EXERCISE REQUIREMENTS: Would you count how many lines of the entries below include the word "Core"? Give nothing but the number.

*** Opening of STUDY MATERIAL ***

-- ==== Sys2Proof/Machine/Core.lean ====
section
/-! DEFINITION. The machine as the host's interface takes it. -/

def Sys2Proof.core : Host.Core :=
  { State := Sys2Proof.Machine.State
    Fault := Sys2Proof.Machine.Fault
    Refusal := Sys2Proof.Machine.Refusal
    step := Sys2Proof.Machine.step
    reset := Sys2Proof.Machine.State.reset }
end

*** Close of STUDY MATERIAL ***

RESPONSE TO THIS EXERCISE: 2